An example illustrating the use these different mechanisms to represent headers is available in Appendix B.¶

4. Detailed Format

4.2. Low-level representations

4.2.1. Integer representation

Integers are used to represent name indexes, pair indexes or string lengths. The integer representation keeps byte-alignment as much as possible as this allows various processing optimizations as well as efficient use of DEFLATE. For that purpose, an integer representation always finishes at the end of a byte.¶

An integer is represented in two parts: a prefix that fills the current byte and an optional list of bytes that are used if the integer value does not fit in the prefix.
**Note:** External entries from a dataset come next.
theorem witness_BusyAccesses :
    foreignHost ⟨0, 4, 0x004, .read⟩ { State.reset with busy := true } = false ∧
      faultOf (hostAccess ⟨0, 4, 0x020, .read⟩ { State.reset with busy := true }) = some .accessWhileBusy := by
  decide +kernel

theorem witness_SecondHostFaults :
    ({ State.reset with owner := some 0 } : State).owner = some 0 ∧
      faultOf (hostAccess ⟨1, 4, 0x004, .read⟩ { State.reset with owner := some 0 }) = some (.secondHost 1) ∧
      after (hostAccess ⟨1, 4, 0x004, .read⟩ State.reset) State.owner = some (some 1) := by decide +kernel

theorem witness_StatusLayout : afterError.busy = false := rfl

theorem witness_WideRegisterWords : (loaded 0xfffffffffffffff8 (zeros 64)).holdsLen 0xfffffffffffffff8 := holdsLen_top

theorem witness_WrlenWritesLen :
    ({ State.reset with inputs := ((HostLine.wrlen 24).accesses 0).map Input.access ++ [.reset] } : State).inputs.length
        = 5 ∧ State.reset.owner = none ∧ ({ State.reset with owner := some 0 } : State).owner = some 0 ∧
      State.reset.busy = false := by decide

/-- No byte, one byte, and 64 bytes. -/
theorem witness_WrblkWritesBlk :
    ((HostLine.wrblk []).accesses 0).length = 0 ∧ ((HostLine.wrblk [0x61]).accesses 0).length = 1 ∧
      ((HostLine.wrblk (zeros 64)).accesses 0).length = 16 ∧ (zeros 64).length ≤ 64 := by decide

/-- Two states that differ in BLK[3], and PAD 3. -/
theorem witness_PaddingReadsOnlyTheChunk :
    (∀ x, x < 0x040 + 3 ∨ 0x080 ≤ x →
        ((loaded 24 [0x61, 0x62, 0x63]).store 0x043 [9]).mem.read x = (loaded 24 [0x61, 0x62, 0x63]).mem.read x) ∧
      (reading 3 3 State.reset).rem.toNat ≤ 64 ∧
      after (exec (.pad 3) (loaded 24 [0x61, 0x62, 0x63])) State.padcnt = some .one :=
  ⟨fun x hx => store_same _ (a := 0x043) (n := 1) rfl x (by omega), by decide, by decide +kernel⟩

/-- Two states that differ in LEN, and CHUNK 0. -/
theorem witness_ChunkDoesNotReadLen :
    (∀ x, x < 0x010 ∨ 0x020 ≤ x →
        ((reading 0 0 State.reset).store 0x010 [9]).mem.read x = (reading 0 0 State.reset).mem.read x) ∧
      after (exec (.chunk 0) (reading 0 0 State.reset)) State.drv = some .done :=
  ⟨fun x hx => store_same _ (a := 0x010) (n := 1) rfl x (by omega), by decide +kernel⟩

/-- The state after reset with INIT issued meets the invariant, and steps. -/
theorem witness_StepKeepsInvariant :
    (State.reset.withFetchWord 32 1).Inv ∧ after (step (State.reset.withFetchWord 32 1)) State.inputs = some [] := by
  refine ⟨?_, by decide +kernel⟩
  constructor <;> simp [State.withFetchWord, State.reset, Memory.wf, Memory.inBuffers]

theorem witness_ChunkAndBlockCounts :
    0 + 1 < (chunksOf (zeros 65)).length ∧ (chunksOf ([] : List Byte)).length = 1 ∧ (chunksOf (zeros 64)).length = 1 := by
  decide

/-- The stream "abc". -/
theorem witness_DriverHashesStream :
    8 * ([0x61, 0x62, 0x63] : List Byte).length < 2 ^ 64 ∧ (loaded 24 [0x61, 0x62, 0x63]).err = .none ∧
      (loaded 24 [0x61, 0x62, 0x63]).drv ≠ .read ∧ (loaded 24 [0x61, 0x62, 0x63]).holdsLen 24 ∧
      (24 : BitVec 128).toNat = 8 * ([0x61, 0x62, 0x63] : List Byte).length :=
  ⟨by decide, rfl, by decide, holdsLen_abc, by decide⟩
The number of bits of the prefix (called N) is a parameter of the integer representation.¶

The N-bit prefix allows filling the current byte. If the value is small enough (strictly less than 2^N-1), it is encoded within the N-bit prefix. Otherwise all the bits of the prefix are set to 1 and the value is encoded using an unsigned variable length integer representation.¶

The algorithm to represent an integer I is as follows: ¶

If I < 2^N - 1, encode I on N bits
Else, encode 2^N - 1 on N bits and do the following steps:
1. Set I to (I - (2^N - 1)) and Q to 1
2. While Q > 0
3. 1. Compute Q and R, quotient and remainder of I divided by 2^7
  2. If Q is strictly greater than 0, write one 1 bit; otherwise, write one 0 bit
  3. Encode R on the next 7 bits
  4. I = Q

4.2.1.1. Example 1: Encoding 10 using a 5-bit prefix

The value 10 is to be encoded with a 5-bit prefix. ¶

10 is less than 31 (= 2^5 - 1) and is represented using the 5-bit prefix.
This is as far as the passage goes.